En passant devant la commode du hall d’entrée, je me suis souvenu que ma mère y rangeait parfois certains de nos objets, à mes frères et à moi-même, qu’elle avait décrétés inutiles, objets qui restaient là comme au purgatoire jusqu’à ce qu’elle les condamne ou les gracie. J’ai d’abord ouvert le dernier tiroir ; celui du haut, puis, par je ne sais quel illogisme, celui du bas. En me relevant, j’ai tapé de la tête le tiroir que j’avais oublié de refermer. Le choc a provoqué la chute de la statue. J’ai pris la chaise pour mieux voir : la malheureuse avait la tête brisée. La mienne ne l’était pas moins ! Je ne pouvais mentir, cacher ma faute, je devais affronter mon père, lui dire le mal que j’avais infligé à la statue radieuse, et puis souhaiter qu’il me pardonne, compter sur sa compréhension, son discernement. J’attendais dans le hall qu’il arrive. Une gueule de molosse me mordait les chevilles, m’empêchait de bouger. Je haïssais autant ma maladresse que ce bilboquet du diable capable de décapitations. Quand la porte d’entrée s’est ouverte, d’un regard, mon père a compris: la commode, la tête coupée, ma peine, mes regrets, mon attente, il a compris tout cela, mais une fureur est venue battre ses tempes, un instinct qui peut s’emparer du plus brave des hommes, le brûler, injecter en lui une sauvagerie de pirate, de tortionnaire, une violence qui ne pourra se dissiper sans une action d’éclat, un cri, un geste sonore. Le visage calme, mais avec les mâchoires serrées, comme s’il avait voulu les broyer, réduire ses dents en poussière, mon père m’a giflé.

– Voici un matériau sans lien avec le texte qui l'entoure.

-- ==== Sys2Proof/Safety.lean ====
section
/-!
DEFINITION. What the claims are stated in: states between events, states in which a port's orders are handled, and the
laws the manual states of the records (R5, R17, R34, R125, R158, R179).
-/

namespace Sys2Proof.Machine

/-! ## States between events -/

/-- Nothing is left for the end of the event: no overflow's lapse in hand (log 7), access not quiet in QUIESCING (R45),
the write service with nothing to begin (R172), a drain not ended (R174). -/
structure State.Settled (s : State) : Prop where
  noLapse : s.lapseInHand = none
  notQuiet : s.store.phase = .quiescing → ∃ b, (s.bus b).state ≠ .free
  serviceIdle : s.store.phase = .loading ∨ s.store.inFlight.isSome = true
    ∨ (s.store.settingsWrite = none ∧ s.store.anyDirty = false)
  notDrained : s.store.phase = .draining →
    s.store.settingsWrite.isSome = true ∨ s.store.inFlight.isSome = true ∨ s.store.anyDirty = true

/-- A settled state in which an order from a port is handled (R176, R178): RUNNING, and room for its REPLY and one
completion; whether the port's line stands at mark or at space, by the model's choice (log 34). -/
structure State.Hears (s : State) (p : Port) : Prop where
  settled : s.Settled
  running : s.store.phase = .running
  room : 2 ≤ s.freeEntries p

/-- A settled state in which an order from X is handled without a restoration: also SUPERVISED (R47). -/
structure State.HearsX (s : State) : Prop where
  hears : s.Hears .x
  supervised : s.supervised = true

/-- The room of a port's queue for `n` more kept reports. -/
def State.Room (s : State) (p : Port) (n : Nat) : Prop := n ≤ s.freeEntries p

/-- A state with a REPLY ACCEPTED or a refusal put at the tail of a port's queue, nothing else changed: the REPLY
carries the notices-lost marker as it stands, the order-tag flag, the tag, the kind and the code (R178, R180). -/
def State.answered (s : State) (p : Port) (tag : Byte) (k : OrderKind) (code : ReplyCode) (data : ReplyData) : State :=
  s.enqueue p (some tag) (.reply k.code code data)

/-- Bytes received one after another on a port, each with its stop bit: the answer of the last. -/
def sendBytes (p : Port) : List Byte → State → Answer
  | [], s => .next s
  | b :: bs, s => match exec (.byteReceived p b true) s with
    | .next t => sendBytes p bs t
    | .fault f => .fault f
    | .refused r => .refused r

/-! ## Words of the claims -/

/-- No request waits and the sweep is disabled: a bus or a unit that becomes free is granted to no one in the event
(R31, R153, R154). -/
structure State.Unclaimed (s : State) : Prop where
  noWaits : s.waitQueue = []
  sweepOff : s.sweep.enabled = false

/-- The sweep record after a derivation that finds the sweep disabled (R153). -/
def sweepSeenOff (w : SweepRec) : SweepRec := { w with lastState := .off }

/-- The lowest-numbered FREE bus (R24). -/
def State.LowestFree (s : State) (b : BusId) : Prop :=
  (s.bus b).state = .free ∧ ∀ c < b, (s.bus c).state ≠ .free

/-- The unit a binding chooses: the lowest-numbered READY one, or, if none is READY, the lowest-numbered STANDBY one
(R24). -/
def State.ChosenUnit (s : State) (u : MuId) : Prop :=
  ((s.mu u).state = .ready ∧ ∀ v < u, (s.mu v).state ≠ .ready)
    ∨ ((∀ v, (s.mu v).state ≠ .ready) ∧ (s.mu u).state = .standby ∧ ∀ v < u, (s.mu v).state ≠ .standby)

/-- A unit as a binding to a bus leaves it: READY becomes ATTACHED with its standby timer stopped, STANDBY becomes
WARMING for 1.5 s (R69, R71). -/
def boundUnit (now : Nat) (b : BusId) (m : MuRec) : MuRec :=
  if m.state = .ready then { m with state := .attached, bus := some b, standby := none }
  else { m with state := .warming, bus := some b, warmUp := some (now + 15000) }

/-- An ATTACHED unit as an unbinding leaves it: READY, its standby timer started unless the delay is 0 (R69, R70). -/
def freedUnit (now delay : Nat) (m : MuRec) : MuRec :=
  { m with state := .ready, bus := none, standby := if delay = 0 then none else some (now + delay * 600000) }

/-- What a request of a source meets the needs of with a bus and perhaps a unit (R24): the lowest-numbered FREE bus; for
MU termination the chosen unit; for TALK the desk's talk pair not in use. -/
structure State.NeedsMet (s : State) (q : Request) (b : BusId) (u : Option MuId) : Prop where
  bus : s.LowestFree b
  unit : (q.termination = .mu ∧ ∃ v, u = some v ∧ s.ChosenUnit v) ∨ (q.termination ≠ .mu ∧ u = none)
  talk : q.termination = .talk → ∀ d c, q.source = .desk d → (s.bus c).holder = some (.desk d) →
    (s.bus c).talkPair = false

/-- A request's needs are not met (R24): no bus is FREE; or MU is asked for and no unit is READY or STANDBY; or TALK is
asked for and the desk's talk pair is in use. -/
def State.NeedsUnmet (s : State) (q : Request) : Prop :=
  (∀ b, (s.bus b).state ≠ .free)
    ∨ (q.termination = .mu ∧ ∀ u, (s.mu u).state ≠ .ready ∧ (s.mu u).state ≠ .standby)
    ∨ (q.termination = .talk
      ∧ ∃ d c, q.source = .desk d ∧ (s.bus c).holder = some (.desk d) ∧ (s.bus c).talkPair = true)

/-- A request passes checks 2 to 4 of R22: the line on no bus, not queued, quarantined only for a desk without TALK, X
supervised and the line IDLE for MC, IDLE or UNKNOWN for a desk (R14); the source's count below its allowance (R23); a
programme given not empty. -/
structure State.Admitted (s : State) (q : Request) : Prop where
  offBus : (s.line q.line).onBus = none
  notQueued : (s.line q.line).queued = false
  quarantine : (s.line q.line).quarantined = true → q.source.automated = false ∧ q.termination ≠ .talk
  supervised : q.source.automated = true → s.supervised = true
  call : (s.line q.line).callState = .idle ∨ ((s.line q.line).callState = .unknown ∧ q.source.automated = false)
  allowance : s.countOf q.source < s.allowance q.source
  programme : ∀ p, q.programme = some p → (s.library.get p).count ≠ 0

/-- The bus record a grant makes, field by field (R25). -/
def grantRecord (s : State) (q : Request) (u : Option MuId) : BusRec where
  state := .operating
  holder := some q.source
  holderTag := some q.tag
  line := some q.line
  termination := q.termination
  boundMu := u
  grantProgramme := q.programme
  releasePending := none
  releaseTag := none
  terminateTag := none
  talkPair := q.termination == .talk
  intrusion := .none
  owed := none
  intrudeTag := none
  holdStart := some ⟨s.clock.day, s.clock.second, s.clock.valid⟩
  relayDue := some (s.now + 10 * s.config.operate)

/-- A state with one unit's record changed, if a unit is given. -/
def State.updUnit (s : State) (u : Option MuId) (f : MuRec → MuRec) : State :=
  match u with
  | some v => s.updMu v f
  | none => s

/-- The state a grant makes (R25): the bus, the unit bound, the line on the bus and blocked, BLOCK at the tail of X's
queue; nothing else. -/
def State.granted (s : State) (q : Request) (b : BusId) (u : Option MuId) : State :=
  (((s.updBus b fun _ => grantRecord s q u).updUnit u (boundUnit s.now b)).updLine q.line fun r =>
    { r with onBus := some b, blocked := true, queued := false }).enqueue .x none (.block q.line (some b))

/-- The ticket that holds a number, in the lowest slot should two hold it (R141). -/
def State.NumberAt (s : State) (n : Nat) (k : SlotId) (t : Ticket) : Prop :=
  s.slot k = some t ∧ t.number = n ∧ ∀ j < k, ∀ u, s.slot j = some u → u.number ≠ n

/-- The non-cleared ticket of a class on a line, in the lowest slot should two be found (R129). -/
def State.TicketAt (s : State) (l : LineId) (c : FaultClass) (k : SlotId) (t : Ticket) : Prop :=
  s.slot k = some t ∧ t.line = l ∧ t.cls = c ∧ t.state ≠ .cleared
    ∧ ∀ j < k, ∀ u, s.slot j = some u → ¬ (u.line = l ∧ u.cls = c ∧ u.state ≠ .cleared)

/-- A settled running state with a slot's contents changed by an order: while a page is in flight the slot joins the
dirty ones, else its write begins at once with the contents as changed (R127, R172). -/
def State.slotChanged (s : State) (k : SlotId) (x : Option Ticket) : State :=
  if s.store.inFlight.isSome then
    { s with tickets := s.tickets.set k x, store := { s.store with dirty := s.store.dirty.set k true } }
  else
    { s with
      tickets := s.tickets.set k x
      store := { s.store with inFlight := some ⟨slotPageId k, slotPage x, s.now + 50⟩, lastSlot := k } }

/-- A slot's contents changed within an event, the slot dirty (R127). -/
def State.slotDirty (s : State) (k : SlotId) (x : Option Ticket) : State :=
  { s with tickets := s.tickets.set k x, store := { s.store with dirty := s.store.dirty.set k true } }

/-- What ALM is to be once a slot no longer holds a ticket that is CRITICAL and OPEN (R146). -/
def State.AlarmWithout (s : State) (k : SlotId) (alarm : Bool) : Prop :=
  alarm = true ↔ (∃ j u, j ≠ k ∧ s.slot j = some u ∧ u.severity = .critical ∧ u.state = .opened)
    ∨ ∃ l, (s.line l).pendingMask.get 0 = true

/-- The retest list after an offer of a line (R121, R158): added at the end unless it stands there, its class is not swept,
it is quarantined, or 32 lines stand there. -/
def State.retestWith (s : State) (l : LineId) : List LineId :=
  if l ∉ s.retest ∧ (s.classes.get (s.line l).cls).inSweep = true ∧ (s.line l).quarantined = false ∧ s.retest.length < 32
  then s.retest ++ [l] else s.retest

Assis sur mon lit, tranquille, je caressais du bout des doigts mes joues brûlantes, soulagé que ce moment soit passé, sans haine contre mon père, persuadé de la nécessité de cette gifle, de la réconciliation à venir.

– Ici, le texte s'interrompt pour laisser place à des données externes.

-- ==== Sys2Proof/Certificates/Slice0/Obligations.lean ====
section
/-!
DEFINITION. The statements for the provers.
-/

open Sys2Proof Sys2Proof.Machine

/-! ## The queue, the reset, the laws of the records -/

/-- A step takes the command at the front of the queue and answers what it does with the rest of the queue. With no
command waiting, 0.1 ms of the crystal's time passes and nothing else changes: the model's choice, log 2. -/
def Obligations.StepTakesTheFrontCommand : Prop :=
  (∀ (c : Instr) (rest : List Instr) (s : State),
     step { s with pending := c :: rest } = exec c { s with pending := rest })
  ∧ (∀ s : State, s.pending = [] → step s = .next { s with now := s.now + 1 })

/-- What stands after POR (R17, R28, R47, R58, R68, R125, R148, R151, R158, R166, R177, R179, R180): every bus FREE with
termination NONE and intrusion NONE, every line UNKNOWN, on no bus, not queued, not quarantined, with no pending mark and
never tested, both units STANDBY and unbound, no wait entry, no ticket, an empty retest list and no RS test, the sweep
record's MC hold, closing and rest clear, its pass number, its three counts and its test number 0, X UNSUPERVISED with its
timer stopped, ALM deasserted, the clock invalid at day 0, every port hunting with an empty queue and a clear marker, the
links at 19200, the store LOADING with cause POR, no page in flight and last slot 255. The model's
choices among these: no command waits in the model's own queue (log 2); the ticket table is empty and the clock's next
second stands at 0 before the autoload (log 4); no port's line stands at space (log 15). -/
def Obligations.ResetStandsAsAfterPor : Prop :=
  (∀ b, State.reset.bus b = {}) ∧ (∀ l, (State.reset.line l) = {}) ∧ (∀ u, State.reset.mu u = {})
    ∧ (∀ n, State.reset.slot n = none) ∧ (∀ p, State.reset.port p = {})
    ∧ State.reset.waitQueue = [] ∧ State.reset.retest = [] ∧ State.reset.rsTests = []
    ∧ State.reset.sweep.mcHold = false ∧ State.reset.sweep.closing = false ∧ State.reset.sweep.rest = false
    ∧ State.reset.sweep.pass = 0 ∧ State.reset.sweep.tested = 0 ∧ State.reset.sweep.skipped = 0
    ∧ State.reset.sweep.faulted = 0 ∧ State.reset.sweep.testNumber = 0
    ∧ State.reset.supervised = false ∧ State.reset.supTimer = none ∧ State.reset.lapseOwed = none
    ∧ State.reset.alm = false ∧ State.reset.clock = ⟨0, 0, false, 0⟩ ∧ State.reset.linkRate = .b19200
    ∧ State.reset.store.phase = .loading ∧ State.reset.store.resetCause = .por
    ∧ State.reset.store.settingsWrite = none ∧ State.reset.store.inFlight = none
    ∧ State.reset.store.lastSlot = 255 ∧ State.reset.store.anyDirty = false ∧ State.reset.pending = []

/-- The laws of the records hold at reset: lines, buses and units agree, the wait queue's laws, the tickets' ranges and what
keeps tickets apart, contexts that fit their steps, quarantine exactly with a hazard, the bounds of the retest list and of the
queues. The empty ticket table before the autoload is the model's choice, log 4. -/
def Obligations.ResetMeetsTheRecordLaws : Prop :=
  State.reset.BusesAgree ∧ State.reset.WaitsAgree ∧ State.reset.TicketsInRange ∧ State.reset.RetestBounded
    ∧ State.reset.QueuesBounded ∧ State.reset.UnitsAgree ∧ State.reset.ContextsFit ∧ State.reset.TicketsApart
    ∧ State.reset.QuarantineAgrees

/-- From every state in which lines, blocked flags and buses agree, each step leads to one in which they agree (R17, R5). So
for the units (R17, R25, R68): a unit is bound to a bus exactly when that bus names it, a bus has termination MU exactly when
a unit is bound to it, a context exists exactly in MEASURING. So for the contexts, which keep to their steps (R77 to R81,
R105, R106). -/
def Obligations.BusesAndLinesStayInAgreement : Prop :=
  (∀ s t : State, s.BusesAgree → step s = .next t → t.BusesAgree)
  ∧ (∀ s t : State, s.UnitsAgree → step s = .next t → t.UnitsAgree)
  ∧ (∀ s t : State, s.ContextsFit → step s = .next t → t.ContextsFit)

/-- The wait queue's laws outlast every step (R28, R34, R6). -/
def Obligations.WaitQueueStaysLawful : Prop :=
  ∀ s t : State, s.WaitsAgree → step s = .next t → t.WaitsAgree

/-- The ranges of the tickets and of the number counter outlast every step (R125, R128); the retest list stays within 32
lines, none twice (R158), and every queue within 32 reports (R179). No step gives two tickets one number, makes a HAZARD ticket
other than CRITICAL, or lets two non-cleared tickets share line and class (R125, R129), said where the ranges hold and every
context fits its steps; and a line stays quarantined exactly while it carries a hazard, a non-cleared HAZARD ticket or a
pending HAZARD mark (R7, R120). -/
def Obligations.TicketsListsAndQueuesStayInBounds : Prop :=
  (∀ s t : State, s.TicketsInRange → step s = .next t → t.TicketsInRange)
  ∧ (∀ s t : State, step s = .next t →
       (s.RetestBounded → t.RetestBounded) ∧ (s.QueuesBounded → t.QueuesBounded))
  ∧ (∀ s t : State, s.TicketsInRange → s.ContextsFit → s.TicketsApart → step s = .next t → t.TicketsApart)
  ∧ (∀ s t : State, s.QuarantineAgrees → step s = .next t → t.QuarantineAgrees)

/-! ## Frames and links -/

/-- The kind byte, the tag and the payload of seven frames, byte for byte by section 10.6: five carry the order named, two
carry none (a SUPERVISE with a payload byte, a kind that is no order). -/
def Obligations.FramesSpellTheirOrders : Prop :=
  decodeOrder (.desk 0) 0x11 0x01 [0x00, 0x28, 0x01, 0xFF] = some (.seize (.desk 0) 0x11 40 1 none)
    ∧ decodeOrder .m 0x12 0x08 [0x02, 0xBC, 0x04] = some (.demandTest .m 0x12 700 4)
    ∧ decodeOrder .x 0x1F 0x12 [0x04, 0x4C] = some (.intrude .x 0x1F 1100)
    ∧ decodeOrder .m 0x05 0x30 [0x02, 0x58, 0x17, 0x3B, 0x00] = some (.setClock .m 0x05 600 23 59 0)
    ∧ decodeOrder .m 0x06 0x24 [0x02, 0xBC, 0x05] = some (.queryTicket .m 0x06 (.byLine 700 5))
    ∧ decodeOrder .x 0x07 0x14 [0x00] = none ∧ decodeOrder .m 0x08 0x40 [] = none

/-- Every well-formed order's payload, in the layout of section 10.6, is read back as that order, with every operand at
every value its field admits. -/
def Obligations.OrderPayloadsReadBack : Prop :=
  ∀ (i : Instr) (p : Port) (tag : Byte) (k : OrderKind), i.wf = true → i.orderHead = some (p, tag, k) →
    decodeOrder p tag k.code i.payload = some i

/-- An order's frame received byte by byte on a hunting port whose line stands at mark does what the order does as one
command (R176, R177). That the command of an order and its frame take one path is read from the manual by inference, log
3. -/
def Obligations.FrameBytesDoWhatTheOrderDoes : Prop :=
  ∀ (i : Instr) (p : Port) (tag : Byte) (k : OrderKind) (fs : List Byte) (s : State),
    i.wf = true → i.orderHead = some (p, tag, k) → i.frame = some fs → s.Settled →
      (s.port p).assembly = .hunting → (s.port p).inBreak = false →
        sendBytes p fs s = exec i s

/-- The receive assembly byte by byte (R177): a hunting port waits for A5h; a length outside 2 to 62 is answered with
FRAME_REJECT LENGTH when the queue has room for a notice; a byte without its stop bit and an inter-byte gap bring the
assembly back to hunting; a frame whose bytes do not sum to 0 is answered with FRAME_REJECT CHECK; nothing is received
while the line stands at space (log 15). -/
def Obligations.ReceiveAssemblyFollowsTheBytes : Prop :=
  ∀ (p : Port) (b : Byte) (s : State), s.Settled →
    ((s.port p).inBreak = true → ∀ x, exec (.byteReceived p b x) s = .next s)
    ∧ ((s.port p).inBreak = false →
      exec (.byteReceived p b false) s = .next (s.updPort p fun r => { r with assembly := .hunting })
      ∧ ((s.port p).assembly = .hunting →
        (b ≠ 0xA5 → exec (.byteReceived p b true) s = .next s)
        ∧ (b = 0xA5 → exec (.byteReceived p b true) s = .next (s.updPort p fun r => { r with assembly := .started })))
      ∧ ((s.port p).assembly = .started →
        (2 ≤ b.toNat → b.toNat ≤ 62 → exec (.byteReceived p b true) s
          = .next (s.updPort p fun r => { r with assembly := .assembling b.toNat [b] }))
        ∧ (b.toNat < 2 ∨ 62 < b.toNat → 8 ≤ s.freeEntries p → exec (.byteReceived p b true) s
          = .next (s.updPort p fun r =>
              { r with assembly := .hunting, queue := r.queue ++ [⟨r.lost, false, 0, .frameReject .length⟩] })))
      ∧ (∀ n bs, (s.port p).assembly = .assembling n bs →
        (bs.length + 1 < n + 2 → exec (.byteReceived p b true) s
          = .next (s.updPort p fun r => { r with assembly := .assembling n (bs ++ [b]) }))
        ∧ (n + 2 ≤ bs.length + 1 → (bs ++ [b]).foldl (· + ·) 0 ≠ 0 → 8 ≤ s.freeEntries p →
          exec (.byteReceived p b true) s
          = .next (s.updPort p fun r =>
              { r with assembly := .hunting, queue := r.queue ++ [⟨r.lost, false, 0, .frameReject .check⟩] }))))
    ∧ exec (.interByteGap p) s = .next (s.updPort p fun r => { r with assembly := .hunting })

Douleur et affliction ne dureraient pas
Il suffisait de fermer les yeux et de renaître. L’impact d’une détonation peut provenir d’un tissu qu’on froisse ! Sur le seuil de la chambre, dans une robe grise, imposante et impavide comme les personnages des bas-reliefs assyriens, se profilait ma mère. Son corps refusait d’aller plus loin, de passer le seuil de la chambre, mais sa voix, d’un autre temps encore, victorieuse, sa voix venait jusqu’à moi, me secouait, me soulevait, sa voix me perçait les veines, s’insinuait, me crispait, sa voix disait, de ce ton de haine frivole qui méprise et condamne la domesticité alentour : «Va ! Va regarder ce que tu as fait ! Va voir dans quel état tu as mis ton père ! Tu entends ? … Va voir ton père ! » Assis dans le crapaud4 rouge au tissu usé, dans ce fauteuil que ma mère jugeait épouvantable mais qui avait accompagné son mari depuis l’adolescence et qu’elle avait fini par tolérer comme on tolère un défaut inaliénable (par exemple des os pointus, une tache de naissance, une bouche qui tombe, des doigts trop courts, une mauvaise vue), assis dans son crapaud, mon père avait le corps penché en avant, qui tremblait. Il cachait sa face de malheureux. Quand il a senti ma présence, il a retiré ses mains. J’ai vu le visage d’un homme qui pleurait, un visage qui montrait ce qu’il serait vingt ans plus tard, avec les yeux qui se ratatinent, avec les rides gui s’élargissent, avec cette fatigue irréversible qui se propage sur chaque parcelle de peau, la flétrit, la grisaille, la consume, mais je voyais aussi qu’il était prisonnier de ce fauteuil, comme si une enveloppe métallique l’entourait, avec des barreaux serrés, avec une porte cadenassée, mon père enfermé dans cette cage comme un animal sur qui on se livre à diverses expérimentations et qu’on libérera peut-être, une fois achevées les séances d’analyse, si le responsable du laboratoire le veut bien.